-- ==== Sys2Proof/Syntax.lean ====
section
/-! DEFINITION. The commands and events of the FZ-8960, one constructor for each row of spec/opcode_table.json.
An operand is what reaches the block from outside with the event: a written value, host memory that was read, a
measured quantity, or a fact of the environment that the block cannot compute itself (log entry 3). Those without operands come
last. -/

namespace Sys2Proof
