-- ==== Sys2Proof/Machine/Fields.lean ====
section
/-! DEFINITION. The register fields of the FZ-8960, transcribed from the register tables of the spec
(R2, R3, R95, R117, R165, R201, R229, R270, R305, R343, R376, R430, R457, R503, R532, R555, R572, R605,
R631, R651, R664): one name for each field, with its BAR0 byte offset, its lowest bit, its width and its
reset value, and one row for each register, which gives the access type of each field.
A quantity held in a _LO/_HI pair is one field of up to 64 bits at the offset of the _LO half (R6).
A table with one field gives that field the register's name. -/

namespace Sys2Proof.Machine

/-- The registers of one register table: n1 by n2 instances with strides s1 and s2 from off, each of size bytes
(8 for a _LO/_HI pair), and the fields of instance (i, j). -/
structure RegSpec where
  off : Nat
  size : Nat
  n1 : Nat
  s1 : Nat
  n2 : Nat
  s2 : Nat
  fields : Nat → Nat → List (Fld × Acc)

★ ★ ★ ★ ★

**What to do**
Write out, word for word, the lines from the one containing "of size bytes" through the end of the records, with no other lines.

**Response**
/-- The registers of one register table: n1 by n2 instances with strides s1 and s2 from off, each of size bytes
(8 for a _LO/_HI pair), and the fields of instance (i, j). -/
structure RegSpec where
  off : Nat
  size : Nat
  n1 : Nat
  s1 : Nat
  n2 : Nat
  s2 : Nat
  fields : Nat → Nat → List (Fld × Acc)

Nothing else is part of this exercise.